-- ==== Sys2Proof/Laws/PerInstr.lean ====
section
/-! SUPPORT. One family of statements per instruction: the encoded word carries the instruction's opcode and operands.
-/

namespace Sys2Proof

/-- What packWord puts in OPC and in each field is read back from there, when each operand fits its field. A field that
an instruction does not use holds 0, which fits by computation. -/
theorem fields_packWord (opc : Nat) (o : Operands)
    (h : opc < 64 := by exact Nat.le_of_ble_eq_true rfl)
    (h1 : o.rd < 8 := by exact Nat.le_of_ble_eq_true rfl) (h2 : o.ra < 8 := by exact Nat.le_of_ble_eq_true rfl)
    (h3 : o.rb < 8 := by exact Nat.le_of_ble_eq_true rfl) (h4 : o.pd < 2 := by exact Nat.le_of_ble_eq_true rfl)
    (h5 : o.ps < 2 := by exact Nat.le_of_ble_eq_true rfl) (h6 : o.idx < 16 := by exact Nat.le_of_ble_eq_true rfl)
    (h7 : o.imm < 2048 := by exact Nat.le_of_ble_eq_true rfl) :
    opcodeOf (packWord opc o) = opc ∧ fieldOf (packWord opc o) .rd = o.rd ∧ fieldOf (packWord opc o) .ra = o.ra ∧
    fieldOf (packWord opc o) .rb = o.rb ∧ fieldOf (packWord opc o) .pd = o.pd ∧ fieldOf (packWord opc o) .ps = o.ps ∧
    fieldOf (packWord opc o) .idx = o.idx ∧ fieldOf (packWord opc o) .imm = o.imm := by
  simp only [opcodeOf, fieldOf, wordBits, packWord, Field.place, BitVec.toNat_ofNat]
  refine ⟨?_, ?_, ?_, ?_, ?_, ?_, ?_, ?_⟩ <;> omega

namespace Laws.EncodedFields

/-- The word of a well-formed instruction carries its opcode in OPC and each operand in its field (R61, R63). -/
def Statement (i : Instr) : Prop :=
  WellFormed i = true →
    opcodeOf (encode i) = i.opcode ∧ fieldOf (encode i) .rd = i.operands.rd ∧ fieldOf (encode i) .ra = i.operands.ra ∧
    fieldOf (encode i) .rb = i.operands.rb ∧ fieldOf (encode i) .pd = i.operands.pd ∧
    fieldOf (encode i) .ps = i.operands.ps ∧ fieldOf (encode i) .idx = i.operands.idx ∧
    fieldOf (encode i) .imm = i.operands.imm

theorem sysNop : Statement (.sysNop) :=
  fun _ => fields_packWord _ _

theorem sysRdcr (idx : Nat) : Statement (.sysRdcr idx) :=
  fun h => fields_packWord _ _ (h6 := of_decide_eq_true h)

theorem sysRst : Statement (.sysRst) :=
  fun _ => fields_packWord _ _

theorem gfLdi (rd : EReg) (imm : Nat) : Statement (.gfLdi rd imm) :=
  fun h => fields_packWord _ _ (h1 := rd.isLt) (h7 := of_decide_eq_true h)

theorem gfMov (rd ra : EReg) : Statement (.gfMov rd ra) :=
  fun _ => fields_packWord _ _ (h1 := rd.isLt) (h2 := ra.isLt)

theorem gfAdd (rd ra rb : EReg) : Statement (.gfAdd rd ra rb) :=
  fun _ => fields_packWord _ _ (h1 := rd.isLt) (h2 := ra.isLt) (h3 := rb.isLt)

theorem gfMul (rd ra rb : EReg) : Statement (.gfMul rd ra rb) :=
  fun _ => fields_packWord _ _ (h1 := rd.isLt) (h2 := ra.isLt) (h3 := rb.isLt)

theorem gfInv (rd ra : EReg) : Statement (.gfInv rd ra) :=
  fun _ => fields_packWord _ _ (h1 := rd.isLt) (h2 := ra.isLt)

theorem gfPow (rd ra : EReg) (imm : Nat) : Statement (.gfPow rd ra imm) :=
  fun h => fields_packWord _ _ (h1 := rd.isLt) (h2 := ra.isLt) (h7 := of_decide_eq_true h)

theorem gfEq (ra rb : EReg) : Statement (.gfEq ra rb) :=
  fun _ => fields_packWord _ _ (h2 := ra.isLt) (h3 := rb.isLt)

theorem plClr (pd : PReg) : Statement (.plClr pd) :=
  fun _ => fields_packWord _ _ (h4 := pd.isLt)

theorem plRdc (rd : EReg) (pd : PReg) (idx : Nat) : Statement (.plRdc rd pd idx) :=
  fun h => fields_packWord _ _ (h1 := rd.isLt) (h4 := pd.isLt) (h6 := of_decide_eq_true h)

theorem plWrc (pd : PReg) (idx : Nat) (ra : EReg) : Statement (.plWrc pd idx ra) :=
  fun h => fields_packWord _ _ (h2 := ra.isLt) (h4 := pd.isLt) (h6 := of_decide_eq_true h)

theorem plWrci (pd : PReg) (idx imm : Nat) : Statement (.plWrci pd idx imm) :=
  fun h => fields_packWord _ _ (h4 := pd.isLt) (h6 := of_decide_eq_true (Bool.and_eq_true_iff.mp h).1) (h7 := of_decide_eq_true (Bool.and_eq_true_iff.mp h).2)

theorem plRddeg (pd : PReg) : Statement (.plRddeg pd) :=
  fun _ => fields_packWord _ _ (h4 := pd.isLt)

theorem plWrdeg (pd : PReg) (imm : Nat) : Statement (.plWrdeg pd imm) :=
  fun h => fields_packWord _ _ (h4 := pd.isLt) (h7 := of_decide_eq_true h)

theorem plSetdeg (pd : PReg) : Statement (.plSetdeg pd) :=
  fun _ => fields_packWord _ _ (h4 := pd.isLt)

theorem plEval (rd : EReg) (pd : PReg) (ra : EReg) : Statement (.plEval rd pd ra) :=
  fun _ => fields_packWord _ _ (h1 := rd.isLt) (h2 := ra.isLt) (h4 := pd.isLt)

theorem plMulxa (pd : PReg) (ra : EReg) : Statement (.plMulxa pd ra) :=
  fun _ => fields_packWord _ _ (h2 := ra.isLt) (h4 := pd.isLt)

theorem plAdd (pd ps : PReg) : Statement (.plAdd pd ps) :=
  fun _ => fields_packWord _ _ (h4 := pd.isLt) (h5 := ps.isLt)

theorem rsEnc (pd : PReg) : Statement (.rsEnc pd) :=
  fun _ => fields_packWord _ _ (h4 := pd.isLt)

theorem rsVfy (pd : PReg) : Statement (.rsVfy pd) :=
  fun _ => fields_packWord _ _ (h4 := pd.isLt)

theorem rsCor (rd : EReg) (pd : PReg) (idx : Nat) : Statement (.rsCor rd pd idx) :=
  fun h => fields_packWord _ _ (h1 := rd.isLt) (h4 := pd.isLt) (h6 := of_decide_eq_true h)

theorem rsGen (rd : EReg) (idx : Nat) : Statement (.rsGen rd idx) :=
  fun h => fields_packWord _ _ (h1 := rd.isLt) (h6 := of_decide_eq_true h)

theorem bfSeek (imm : Nat) : Statement (.bfSeek imm) :=
  fun h => fields_packWord _ _ (h7 := of_decide_eq_true h)

theorem bfIns (pd : PReg) (idx imm : Nat) : Statement (.bfIns pd idx imm) :=
  fun h => fields_packWord _ _ (h4 := pd.isLt) (h6 := of_decide_eq_true (Bool.and_eq_true_iff.mp h).1) (h7 := of_decide_eq_true (Bool.and_eq_true_iff.mp h).2)

theorem bfExt (rd : EReg) (pd : PReg) (idx : Nat) : Statement (.bfExt rd pd idx) :=
  fun h => fields_packWord _ _ (h1 := rd.isLt) (h4 := pd.isLt) (h6 := of_decide_eq_true h)

end Laws.EncodedFields

end Sys2Proof
end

- **Task to carry out**
Using the listing above, copy exactly the line that contains "theorem sysNop : Statement", the line that contains "theorem plRdc (rd", and each line that falls between them.

- **Response below**
theorem sysNop : Statement (.sysNop) :=
  fun _ => fields_packWord _ _

theorem sysRdcr (idx : Nat) : Statement (.sysRdcr idx) :=
  fun h => fields_packWord _ _ (h6 := of_decide_eq_true h)

theorem sysRst : Statement (.sysRst) :=
  fun _ => fields_packWord _ _

theorem gfLdi (rd : EReg) (imm : Nat) : Statement (.gfLdi rd imm) :=
  fun h => fields_packWord _ _ (h1 := rd.isLt) (h7 := of_decide_eq_true h)

theorem gfMov (rd ra : EReg) : Statement (.gfMov rd ra) :=
  fun _ => fields_packWord _ _ (h1 := rd.isLt) (h2 := ra.isLt)

theorem gfAdd (rd ra rb : EReg) : Statement (.gfAdd rd ra rb) :=
  fun _ => fields_packWord _ _ (h1 := rd.isLt) (h2 := ra.isLt) (h3 := rb.isLt)

theorem gfMul (rd ra rb : EReg) : Statement (.gfMul rd ra rb) :=
  fun _ => fields_packWord _ _ (h1 := rd.isLt) (h2 := ra.isLt) (h3 := rb.isLt)

theorem gfInv (rd ra : EReg) : Statement (.gfInv rd ra) :=
  fun _ => fields_packWord _ _ (h1 := rd.isLt) (h2 := ra.isLt)

theorem gfPow (rd ra : EReg) (imm : Nat) : Statement (.gfPow rd ra imm) :=
  fun h => fields_packWord _ _ (h1 := rd.isLt) (h2 := ra.isLt) (h7 := of_decide_eq_true h)

theorem gfEq (ra rb : EReg) : Statement (.gfEq ra rb) :=
  fun _ => fields_packWord _ _ (h2 := ra.isLt) (h3 := rb.isLt)

theorem plClr (pd : PReg) : Statement (.plClr pd) :=
  fun _ => fields_packWord _ _ (h4 := pd.isLt)

theorem plRdc (rd : EReg) (pd : PReg) (idx : Nat) : Statement (.plRdc rd pd idx) :=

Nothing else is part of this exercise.